Methods and Results: We evaluated the prognostic performance of the HELT-E₂S₂ score for stroke risk stratification using 2 large-scale registries in Japanese AF patients (n=7,020). During 23,241 person-years of follow-up (mean follow-up 1,208±450 days), 287 ischemic stroke events occurred. The C-statistic using the HELT-E₂S₂ score was 0.661 (95% confidence interval [CI], 0.629–0.692), which was numerically higher than with the CHADS₂ score (0.644, 95% CI 0.613–0.675; P=0.15 vs. HELT-E₂S₂) or CHA₂DS₂-VASc score (0.650, 95% CI, 0.619–0.680; P=0.37 vs. HELT-E₂S₂).

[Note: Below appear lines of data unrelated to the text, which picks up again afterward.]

/-- Settles O34: the size of what each transaction appends, taken from where it comes to. -/
theorem transactionSizes : Obligations.TransactionSizes := by
  unfold Obligations.TransactionSizes
  intro s hmask hwaits hp i t h ht
  obtain ⟨⟨es, hes⟩, -⟩ := exec_history h
  refine ⟨es, hes, ?_, ?_, ?_, ?_, ?_, ?_⟩
  · rintro cmd rfl
    exact (grows_lcmd h).sizes hes
  · intro vs hvs
    cases (exec_fastData_eq hvs hmask (.inr hp)).symm.trans h
    exact (grows_foldl_afterDataWrite vs s).sizes hes
  · rintro rfl
    cases ((lrdidResult.2 s hmask hwaits).1 (.inl hp)).symm.trans h
    exact (grows_afterRead _ _ _ _ s).sizes hes
  · rintro rfl
    cases ((lrdfmResult.2 s hmask hwaits).1 (.inl hp)).symm.trans h
    exact (grows_afterRead _ _ _ _ s).sizes hes
  · rintro rfl
    exact (grows_iord h).sizes hes
  · rintro b rfl
    exact (grows_tcfg h ht).sizes hes

/-! ### The faults of a transaction (R150) -/

/-- Faults of the checks (6) and (7) of R98, which a transaction makes before its first micro-operation. -/
def FaultKind.isEntryCheck : FaultKind → Prop
  | .phaseViolation _ | .illegalTouchConfig _ => True
  | .illegalCommand _ | .lengthMismatch _ | .truncatedCommand _ | .sampleWhileDriving | .settleViolation _ => False

/-- From `s` a command completes with FAULT as it was, or it has stopped at an entry check with nothing done. -/
def Progress.StopsAtEntry (s : State) : Progress → Prop
  | .ok t => t.fault = s.fault
  | .raised k t => t = s ∧ k.isEntryCheck

theorem guardWith_stopsAtEntry (s : State) (c : Bool) {k : FaultKind} (hk : k.isEntryCheck) :
    (s.guardWith c k).StopsAtEntry s := by
  cases c
  · exact ⟨rfl, hk⟩
  · exact rfl

/-- An entry check, then a part that always completes. -/
theorem Progress.StopsAtEntry.andThen {s : State} {p : Progress} {f : State → Progress} (h : p.StopsAtEntry s)
    (hf : ∀ t, ∃ u, f t = .ok u ∧ u.fault = t.fault) : (p.andThen f).StopsAtEntry s := by
  cases p with
  | ok t =>
    obtain ⟨u, hu, hfault⟩ := hf t
    rw [Progress.andThen_ok, hu]
    exact hfault.trans h
  | raised k t => exact h

/-- Data writes never fail, so a fast-path command fails in its phase check alone, whatever BUS_MASK holds. -/
theorem fastWrite_stopsAtEntry (vs : List Half) (len : Nat) (s : State) : (fastWrite vs len s).StopsAtEntry s := by
  have hcheck : (if vs.isEmpty then Progress.ok s else requireDataPhase s).StopsAtEntry s := by
    split
    · exact rfl
    · exact guardWith_stopsAtEntry s _ trivial
  refine hcheck.andThen fun t => ?_
  obtain ⟨u, hu⟩ := dataWrites_ok vs t
  have hreach := reaches_dataWrites vs t
  rw [hu] at hreach
  exact ⟨u.advance len, by rw [hu, Progress.andThen_ok], hreach.fault⟩

/-- With waits of W_SETUP at least an LCD read fails in its phase check alone, whatever BUS_MASK holds. -/
theorem readTransaction_stopsAtEntry (profile : Profile) (kind : WaitKind) {nHi nLo : Nat} (s : State)
    (hHi : Config.wSetup ≤ nHi) (hLo : Config.wSetup ≤ nLo) :
    (readTransaction profile (waitUop kind nHi) (waitUop kind nLo) s).StopsAtEntry s := by
  cases hp : s.phase.readable with
  | false =>
    rw [readTransaction_raised _ _ _ hp]
    exact ⟨rfl, trivial⟩
  | true =>
    have hreach := reaches_readTransaction profile (waitUop kind nHi) (waitUop kind nLo) s
    rw [readTransaction_ok profile kind hp hHi hLo] at hreach ⊢
    exact hreach.fault

theorem execTcfg_stopsAtEntry (b : Byte) (s : State) :
    ∃ p : Progress, exec (.tcfg b) s = p.outcome ∧ p.StopsAtEntry s := by
  cases hb : legalTouchByte s.cfg b with
  | false => exact ⟨.raised _ s, execTcfg_raised hb, rfl, trivial⟩
  | true => exact ⟨.ok _, execTcfg_eq hb, by simp [Progress.StopsAtEntry, pushLastRead_eq]⟩

/-- Every transaction, by the shared operation that it runs: its settle requirements are all met (R150 step (6)). -/
theorem exec_stopsAtEntry {i : Instr} {s : State} (hi : isTransaction i = true) (hwaits : waitsLegal s.cfg) :
    ∃ p : Progress, exec i s = p.outcome ∧ p.StopsAtEntry s := by
  obtain ⟨hIdHi, hIdLo, hFmHi, hFmLo⟩ := hwaits
  cases i with
  | lcmd cmd => exact ⟨.ok _, execLcmd_eq cmd s, by simp [Progress.StopsAtEntry]⟩
  | ldat | lpix | lpixr | lpixa | lwrd | lwrda => exact ⟨_, exec_fastData s rfl, fastWrite_stopsAtEntry _ _ s⟩
  | lrdid => exact ⟨_, exec_lrdid s, readTransaction_stopsAtEntry _ _ s hIdHi hIdLo⟩
  | lrdfm => exact ⟨_, exec_lrdfm s, readTransaction_stopsAtEntry _ _ s hFmHi hFmLo⟩
  | iord => exact ⟨.ok _, execIord_eq s, by simp [Progress.StopsAtEntry, iordSampled]⟩
  | tcfg b => exact execTcfg_stopsAtEntry b s
  | _ => cases hi

/-- Settles O35: what a transaction raises, it raises in an entry check, and no entry check is about SETTLE or BUS_OE. -/
theorem transactionsMeetSettleRule : Obligations.TransactionsMeetSettleRule := by
  unfold Obligations.TransactionsMeetSettleRule
  intro i s t r hi hwaits hfault h ht
  have hentry : r.kind.isEntryCheck := by
    obtain ⟨p, hp, hstops⟩ := exec_stopsAtEntry hi hwaits
    cases p with
    | ok u =>
      cases hp.symm.trans h
      exact nomatch (ht.symm.trans hstops).trans hfault
    | raised k u =>
      obtain ⟨rfl, hk⟩ := hstops
      cases hp.symm.trans h
      rw [raise_of_empty hfault] at ht
      cases ht
      exact hk
  constructor
  · intro he
    rwa [he] at hentry
  · intro x he
    rwa [he] at hentry

end Sys2Proof.Machine
end

section
/-!
PROOFS. The family of 42_touch_input.md: what IORD, TCFG and ROTA leave (rules R181 to R183), and which commands write
LAST_READ, LAST_VALID and IO_REG (rules R184 and R185).
-/
namespace Sys2Proof.Machine

/-! ### The three commands (R181 to R183) -/

/-- Under the constant of BUS_MASK the byte that IORD samples is the environment's next answer (R181). -/
theorem iordSampled_sampleByte {s : State} (h : s.busMask = Config.busMaskReset) :
    (iordSampled s).sampleByte = s.env.busAnswer := by
  rw [sampleByte_of_mask _ (by simp [iordSampled, h]), busRead_listening _ (by simp [iordSampled])]
  simp [iordSampled]

/-- Settles O36: `execIord_eq` is the run of the micro-operations, and its sample sees the environment's byte. -/
theorem iordResult : Obligations.IordResult := by
  unfold Obligations.IordResult
  refine ⟨rfl, fun s hmask => ?_⟩
  rw [exec_iord, execIord_eq, Uop.effect_samp, State.takeSample, iordSampled_sampleByte hmask]
  refine congrArg Host.Outcome.next ?_
  apply State.ext <;> simp [iordSampled, Pins.set, respByte]

/-- Settles O37: a byte that passes the operand check is latched as it is under the constant mask; any other raises. -/
theorem tcfgResult : Obligations.TcfgResult := by
  unfold Obligations.TcfgResult
  refine fun b s hmask => ⟨by rw [← byteImm_eq_append]; rfl, fun hb => ?_, fun hb => ?_⟩
  · rw [exec_tcfg, execTcfg_eq (legalTouchByte_iff.2 hb), pushLastRead_eq]
    refine congrArg Host.Outcome.next ?_
    apply State.ext <;> simp [Pins.set, hmask]
  · have hillegal : legalTouchByte s.cfg b = false := by
      rw [← Bool.not_eq_true, legalTouchByte_iff, not_exists]
      exact hb
    rw [exec_tcfg, execTcfg_raised hillegal]

/-- Settles O38: ROTA is one read of the environment's level, its response and the advance of CP. -/
theorem rotaResult : Obligations.RotaResult := by
  unfold Obligations.RotaResult
  exact ⟨rfl, fun s => exec_rota s⟩

/-! ### Which commands write the touch registers (R184, R185)

LAST_READ, LAST_VALID, IO_REG and the IoWrite events of EV are seen through one view, which every command keeps but
IORD and TCFG. -/

/-- An IoWrite event, as the pair of its address level and its byte (R185). -/
def Event.ioWritten (e : Event) : Option (Level × Byte) :=
  match e with
  | .ioWrite a v => some (a, v)
  | .pinW _ _ _ | .oeW _ _ | .latchW _ _ | .wait _ _ | .samp _ | .rotA _ | .lcdWrite _ _ _ | .lcdRead _ _ _
  | .ioRead _ => none

/-- The IoWrite events in a list (R185). -/
def ioWrites (es : List Event) : List (Level × Byte) := es.filterMap Event.ioWritten

theorem ioWrites_append (es fs : List Event) : ioWrites (es ++ fs) = ioWrites es ++ ioWrites fs :=
  List.filterMap_append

In the SAKURA AF Registry, the C-statistic of the HELT-E₂S₂ score was consistently higher than the CHADS₂ and CHA₂DS₂-VASc scores across all 3 types of facilities comprising university hospitals, general hospitals, and clinics. However, in the RAFFINE Study, its superiority was only observed in general hospitals.

Conclusions: The HELT-E₂S₂ score demonstrated potential value for risk stratification, particularly in a super-aged society such as Japan. However, its superiority over the CHADS₂ or CHA₂DS₂-VASc scores may vary across different hospital settings.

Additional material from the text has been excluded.